Os Repórteres da Rádio estão atentos. Aparecem «em cima do acontecimento». As brigadas de Rádio Clube Português e da RPO têm marcado posição de relevo». O projecto do programa “Contacto”, que veio, efemeramente a substituir o transitório “Europa”, protagonista de uma postura mais descomprimida ao microfone, ia no sentido de ser o primeiro jornal que saía para a rua, com a diferença de não ser escrito, mas falado e com especial ênfase na reportagem.
Contrastando com os serviços próprios do Rádio Clube Português, os noticiários da Rádio Renascença eram baseados na leitura de jornais: «A Renascença nessa altura estava a colar notícias do “Novidades” e do “Diário de Notícias” numa folha, às 12h 45m da tarde, e acabou. Não havia mais nada!».

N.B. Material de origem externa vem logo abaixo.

-- ==== Sys2Proof/Syntax.lean ====
section
/-! DEFINITION. The command set: one constructor for each row of spec/opcode_table.json, with the operands the command READS
(R82, R84). A field a command ignores is no operand of it. -/

namespace Sys2Proof

/-- The commands (R82). -/
inductive Instr where
  /-- `OPEN`, no index given (R150). -/
  | openNone
  /-- `OPEN <i>` (R150). -/
  | openIdx (idx : PortIdx)
  /-- `CLOSE` (R155). -/
  | close
  /-- `WRITE <a>, [...]` (R131): the address, the presented length and the five presented bytes. -/
  | write (addr : Addr) (wlen : WLen) (word : Word)
  /-- `CHECK <a>, [...]` (R130): it reads the presented length and no word byte (R84). -/
  | check (addr : Addr) (wlen : WLen)
  /-- `ENCODE <a>, [...]` (R105): it reads no length (R84). -/
  | encode (addr : Addr) (word : Word)
  /-- Reserved op 0b000 (R86). -/
  | reserved000
  /-- Reserved op 0b110 (R86). -/
  | reserved110
  /-- Reserved op 0b111 (R86). -/
  | reserved111
deriving DecidableEq, Repr

end Sys2Proof
end

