-- ==== Sys2Proof/Machine/Dispatch.lean ====
section
/-! DEFINITION. One arm per command of R82. -/

namespace Sys2Proof.Machine

/-- The transaction-level step of one command (R13). -/
def exec (i : Instr) (s : State) : Host.Outcome State Fault Refusal :=
  match i with
  | .openNone => Sys2Proof.Machine.execOpenNone s
  | .openIdx idx => Sys2Proof.Machine.execOpenIdx idx s
  | .close => Sys2Proof.Machine.execClose s
  | .write addr wlen word => Sys2Proof.Machine.execWrite addr wlen word s
  | .check addr wlen => Sys2Proof.Machine.execCheck addr wlen s
  | .encode addr word => Sys2Proof.Machine.execEncode addr word s
  | .reserved000 => Sys2Proof.Machine.execReserved000 s
  | .reserved110 => Sys2Proof.Machine.execReserved110 s
  | .reserved111 => Sys2Proof.Machine.execReserved111 s

end Sys2Proof.Machine
end

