-- ==== Sys2Proof/Machine/Step.lean ====
section
/-! DEFINITION. The machine's step. Where the coming edge accepts a command, the step is that command's whole transaction (R13,
R200); otherwise it is the edge itself: a reset, a wait, an answer to a command left waiting, or the taking of a response. -/

namespace Sys2Proof.Machine

/-- One step. -/
def step (s : State) : Host.Outcome State Fault Refusal :=
  if s.accepting then exec s.fetched s else .next s.edge

/-- `s` with the caller presenting the command whose CMDW is `w` at the coming edge, to an idle core that is not in reset. -/
def State.withFetchWord (s : State) (nbits w : Nat) : State :=
  { s with
    seq := .idle
    pins := { s.pins with rst := false, cmdValid := true, cmd := fieldsOf s.cfg (w % 2 ^ nbits) } }

end Sys2Proof.Machine
end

Será nos anos 70 que a Rádio Renascença tentará lançar um novo serviço informativo, concorrencial ao RCP. Iniciado no dia 16 de Outubro de 1972, foi pela primeira vez transmitido no dia 23 seguinte, prolongando o seu período experimental até ao dia 16 de Dezembro. A Renascença passou, então, a dispor de seis serviços (manhã, almoço, jantar e noite, resumindo as últimas horas, e 11h e 17h, de actualidade). Porém, quer o impulso quer a qualidade será breve; se em Fevereiro de 1973, a equipa, com oito pessoas, menos uma que inicialmente, produzia mais de 200h de informação semanal, quatro meses mais tarde, reduzidos a três pessoas, os serviços produziam 120 horas, sem reportagens e com raros comentários, por sua vez menos ágeis e intervenientes. Desaparecem os apontamentos regulares e diários e de aliciante restava apenas o noticiário das 19h; a falta de recursos humanos especializados era o motivo apontado: «Não existem, neste momento, no meio radiofónico, profissionais preparados para exercer estas funções. Somos obrigados a recrutá-los nos meios jornalísticos, ou entre pessoas sem experiência prévia», explicava João Alferes Gonçalves que assegurava a chefia dos noticiários, após a saída de Carlos Cruz, em Fevereiro.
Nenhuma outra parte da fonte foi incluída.